What is being asked: All of the data below is to be output exactly as written.

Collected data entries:
[Start of section]

/-- The read pointer R13 may still draw leaves one entry more in use than the true one. -/
theorem seenInUse_rgPrev (hc : s.rgChanged = true) : seenInUse s s.rgPrev = (occ s).toNat + 1 := by
  obtain ⟨hinc, hlt, habove⟩ := h.rgPrev_one_old hc
  have hroom := habove _ s.rq.last_mem_toList
  have hbound : seenInUse s s.rq.last < s.par.depth := s.par.dist_lt_depth _ _
  have hdist := Params.dist_eq_dist_inc_left (bin_lt_depth hlt) h.wbin_lt
  rw [hinc] at hdist
  unfold occ at hroom ⊢
  rw [seenInUse, hdist]
  split <;> omega

/-- What R13 lets `rclk` sample of the write pointer lies between the first flip-flop of `wq` and the true pointer. -/
theorem wsample_between (d : Draw) :
    let g := sample s.wgChanged d s.wgray s.wgPrev
    g.toNat < s.par.depth ∧ seenAhead s g ≤ (occ s).toNat ∧ ∀ x ∈ s.wq.toList, seenAhead s x ≤ seenAhead s g := by
  rcases sample_cases s.wgChanged d s.wgray s.wgPrev with hg | ⟨hc, hg⟩ <;> rw [hg]
  · refine ⟨h.wgray_lt, h.seenAhead_wgray.le, fun x hx => ?_⟩
    rw [h.seenAhead_wgray]
    exact h.seenAhead_le_occ hx
  · have hone := h.seenAhead_wgPrev hc
    obtain ⟨-, hlt, hbelow⟩ := h.wgPrev_one_old hc
    exact ⟨hlt, by omega, fun x hx => by have := hbelow x hx; omega⟩

/-- What R13 lets `wclk` sample of the read pointer lies between the first flip-flop of `rq` and the true pointer. -/
theorem rsample_between (d : Draw) :
    let g := sample s.rgChanged d s.rgray s.rgPrev
    g.toNat < s.par.depth ∧ (occ s).toNat ≤ seenInUse s g ∧ ∀ x ∈ s.rq.toList, seenInUse s g ≤ seenInUse s x := by
  rcases sample_cases s.rgChanged d s.rgray s.rgPrev with hg | ⟨hc, hg⟩ <;> rw [hg]
  · refine ⟨h.rgray_lt, h.seenInUse_rgray.ge, fun x hx => ?_⟩
    rw [h.seenInUse_rgray]
    exact h.occ_le_seenInUse hx
  · have hone := h.seenInUse_rgPrev hc
    obtain ⟨-, hlt, habove⟩ := h.rgPrev_one_old hc
    exact ⟨hlt, by omega, fun x hx => by have := habove x hx; omega⟩

/-! ### The flags -/

theorem rdEmpty_iff : rdEmpty s = true ↔ s.rbin = bin s.wq.last := by
  rw [rdEmpty, beq_iff_eq, h.rgray_eq]
  exact ⟨fun e => by rw [← e, bin_gray], fun e => by rw [e, gray_bin]⟩

theorem occR_eq_zero_iff : (occR s).toNat = 0 ↔ s.rbin = bin s.wq.last :=
  Params.dist_eq_zero_iff h.rbin_lt (h.bin_wq_lt s.wq.last_mem_toList)

theorem wrFull_iff : wrFull s = true ↔ (occW s).toNat = s.par.capacity := by
  rw [wrFull, beq_iff_eq]
  exact (Params.dist_eq_capacity_iff (h.bin_rq_lt s.rq.last_mem_toList) h.wbin_lt).symm

/-! ### The writes of the edges -/

/-- R131: PUSH moves the write pointer on; not being full, `rq` leaves room for it. -/
theorem pushByte_kept (hf : wrFull s = false) (b : Byte) : FifoClauses (pushByte b s) := by
  have hoccW : (occW s).toNat + 1 < s.par.depth := by
    have hne : (occW s).toNat ≠ s.par.capacity := fun e => by rw [h.wrFull_iff.2 e] at hf; cases hf
    have hlt : (occW s).toNat < s.par.depth := s.par.dist_lt_depth _ _
    unfold Params.capacity at hne
    omega
  have hinUse : ∀ g ∈ s.rq.toList, seenInUse (pushByte b s) g = seenInUse s g + 1 := fun g hg => by
    have hle := h.seenInUse_le_occW hg
    have hdist := Params.dist_inc_right (h.bin_rq_lt hg) h.wbin_lt
    simp only [seenInUse, pushByte_par, pushByte_wbin] at hle ⊢
    split at hdist <;> omega
  have hocc : (occ (pushByte b s)).toNat = (occ s).toNat + 1 := by
    have hle := (h.occ_le_seenInUse s.rq.last_mem_toList).trans (h.seenInUse_le_occW s.rq.last_mem_toList)
    have hdist := Params.dist_inc_right h.rbin_lt h.wbin_lt
    simp only [occ, pushByte_par, pushByte_wbin, pushByte_rbin] at hle ⊢
    split at hdist <;> omega
  refine { h with
    wbin_lt := ?wbin_lt
    wgray_eq := rfl
    wq_older := ?wq_older
    rq_older := ?rq_older
    wgPrev_one_old := ?wgPrev_one_old
    rgPrev_one_old := ?rgPrev_one_old }
  case wbin_lt => exact Params.inc_lt_depth h.wbin_lt
  case wq_older =>
    refine List.pairwise_cons.2 ⟨fun n hn => ?_, (List.pairwise_cons.1 h.wq_older).2⟩
    have : (occ s).toNat ≥ n := (List.pairwise_cons.1 h.wq_older).1 n hn
    omega
  case rq_older => exact pairwise_cons_map_of_forall (k := (· + 1)) h.rq_older hocc hinUse fun _ _ => Nat.succ_le_succ
  case wgPrev_one_old =>
    refine fun _ => ⟨?_, h.wgray_lt, fun g hg => ?_⟩
    · rw [pushByte_par, pushByte_wgPrev, pushByte_wbin, h.wgray_eq, bin_gray]
    · rw [hocc]
      exact Nat.lt_succ_of_le (h.seenAhead_le_occ hg)
  case rgPrev_one_old =>
    intro hc
    obtain ⟨hinc, hlt, habove⟩ := h.rgPrev_one_old hc
    refine ⟨hinc, hlt, fun g hg => ?_⟩
    rw [hocc, hinUse g hg]
    exact Nat.succ_lt_succ (habove g hg)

[End of section]

Solution for this problem:
/-- The read pointer R13 may still draw leaves one entry more in use than the true one. -/
theorem seenInUse_rgPrev (hc : s.rgChanged = true) : seenInUse s s.rgPrev = (occ s).toNat + 1 := by
  obtain ⟨hinc, hlt, habove⟩ := h.rgPrev_one_old hc
  have hroom := habove _ s.rq.last_mem_toList
  have hbound : seenInUse s s.rq.last < s.par.depth := s.par.dist_lt_depth _ _
  have hdist := Params.dist_eq_dist_inc_left (bin_lt_depth hlt) h.wbin_lt
  rw [hinc] at hdist
  unfold occ at hroom ⊢
  rw [seenInUse, hdist]
  split <;> omega

/-- What R13 lets `rclk` sample of the write pointer lies between the first flip-flop of `wq` and the true pointer. -/
theorem wsample_between (d : Draw) :
    let g := sample s.wgChanged d s.wgray s.wgPrev
    g.toNat < s.par.depth ∧ seenAhead s g ≤ (occ s).toNat ∧ ∀ x ∈ s.wq.toList, seenAhead s x ≤ seenAhead s g := by
  rcases sample_cases s.wgChanged d s.wgray s.wgPrev with hg | ⟨hc, hg⟩ <;> rw [hg]
  · refine ⟨h.wgray_lt, h.seenAhead_wgray.le, fun x hx => ?_⟩
    rw [h.seenAhead_wgray]
    exact h.seenAhead_le_occ hx
  · have hone := h.seenAhead_wgPrev hc
    obtain ⟨-, hlt, hbelow⟩ := h.wgPrev_one_old hc
    exact ⟨hlt, by omega, fun x hx => by have := hbelow x hx; omega⟩

/-- What R13 lets `wclk` sample of the read pointer lies between the first flip-flop of `rq` and the true pointer. -/
theorem rsample_between (d : Draw) :
    let g := sample s.rgChanged d s.rgray s.rgPrev
    g.toNat < s.par.depth ∧ (occ s).toNat ≤ seenInUse s g ∧ ∀ x ∈ s.rq.toList, seenInUse s g ≤ seenInUse s x := by
  rcases sample_cases s.rgChanged d s.rgray s.rgPrev with hg | ⟨hc, hg⟩ <;> rw [hg]
  · refine ⟨h.rgray_lt, h.seenInUse_rgray.ge, fun x hx => ?_⟩
    rw [h.seenInUse_rgray]
    exact h.occ_le_seenInUse hx
  · have hone := h.seenInUse_rgPrev hc
    obtain ⟨-, hlt, habove⟩ := h.rgPrev_one_old hc
    exact ⟨hlt, by omega, fun x hx => by have := habove x hx; omega⟩

/-! ### The flags -/

theorem rdEmpty_iff : rdEmpty s = true ↔ s.rbin = bin s.wq.last := by
  rw [rdEmpty, beq_iff_eq, h.rgray_eq]
  exact ⟨fun e => by rw [← e, bin_gray], fun e => by rw [e, gray_bin]⟩

theorem occR_eq_zero_iff : (occR s).toNat = 0 ↔ s.rbin = bin s.wq.last :=
  Params.dist_eq_zero_iff h.rbin_lt (h.bin_wq_lt s.wq.last_mem_toList)

theorem wrFull_iff : wrFull s = true ↔ (occW s).toNat = s.par.capacity := by
  rw [wrFull, beq_iff_eq]
  exact (Params.dist_eq_capacity_iff (h.bin_rq_lt s.rq.last_mem_toList) h.wbin_lt).symm

/-! ### The writes of the edges -/

/-- R131: PUSH moves the write pointer on; not being full, `rq` leaves room for it. -/
theorem pushByte_kept (hf : wrFull s = false) (b : Byte) : FifoClauses (pushByte b s) := by
  have hoccW : (occW s).toNat + 1 < s.par.depth := by
    have hne : (occW s).toNat ≠ s.par.capacity := fun e => by rw [h.wrFull_iff.2 e] at hf; cases hf
    have hlt : (occW s).toNat < s.par.depth := s.par.dist_lt_depth _ _
    unfold Params.capacity at hne
    omega
  have hinUse : ∀ g ∈ s.rq.toList, seenInUse (pushByte b s) g = seenInUse s g + 1 := fun g hg => by
    have hle := h.seenInUse_le_occW hg
    have hdist := Params.dist_inc_right (h.bin_rq_lt hg) h.wbin_lt
    simp only [seenInUse, pushByte_par, pushByte_wbin] at hle ⊢
    split at hdist <;> omega
  have hocc : (occ (pushByte b s)).toNat = (occ s).toNat + 1 := by
    have hle := (h.occ_le_seenInUse s.rq.last_mem_toList).trans (h.seenInUse_le_occW s.rq.last_mem_toList)
    have hdist := Params.dist_inc_right h.rbin_lt h.wbin_lt
    simp only [occ, pushByte_par, pushByte_wbin, pushByte_rbin] at hle ⊢
    split at hdist <;> omega
  refine { h with
    wbin_lt := ?wbin_lt
    wgray_eq := rfl
    wq_older := ?wq_older
    rq_older := ?rq_older
    wgPrev_one_old := ?wgPrev_one_old
    rgPrev_one_old := ?rgPrev_one_old }
  case wbin_lt => exact Params.inc_lt_depth h.wbin_lt
  case wq_older =>
    refine List.pairwise_cons.2 ⟨fun n hn => ?_, (List.pairwise_cons.1 h.wq_older).2⟩
    have : (occ s).toNat ≥ n := (List.pairwise_cons.1 h.wq_older).1 n hn
    omega
  case rq_older => exact pairwise_cons_map_of_forall (k := (· + 1)) h.rq_older hocc hinUse fun _ _ => Nat.succ_le_succ
  case wgPrev_one_old =>
    refine fun _ => ⟨?_, h.wgray_lt, fun g hg => ?_⟩
    · rw [pushByte_par, pushByte_wgPrev, pushByte_wbin, h.wgray_eq, bin_gray]
    · rw [hocc]
      exact Nat.lt_succ_of_le (h.seenAhead_le_occ hg)
  case rgPrev_one_old =>
    intro hc
    obtain ⟨hinc, hlt, habove⟩ := h.rgPrev_one_old hc
    refine ⟨hinc, hlt, fun g hg => ?_⟩
    rw [hocc, hinUse g hg]
    exact Nat.succ_lt_succ (habove g hg)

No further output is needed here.